WHAT YOU ARE ASKED TO DO: Please copy out the listing below in full and exactly.

◆ ◆ ◆

-- ==== Sys2Proof/Machine/Dispatch.lean ====
section
/-! DEFINITION. One arm for each command: its meaning. -/

namespace Sys2Proof.Machine

open Sys2Proof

◆ ◆ ◆

SOLUTION TO THIS TASK:
-- ==== Sys2Proof/Machine/Dispatch.lean ====
section
/-! DEFINITION. One arm for each command: its meaning. -/

namespace Sys2Proof.Machine

open Sys2Proof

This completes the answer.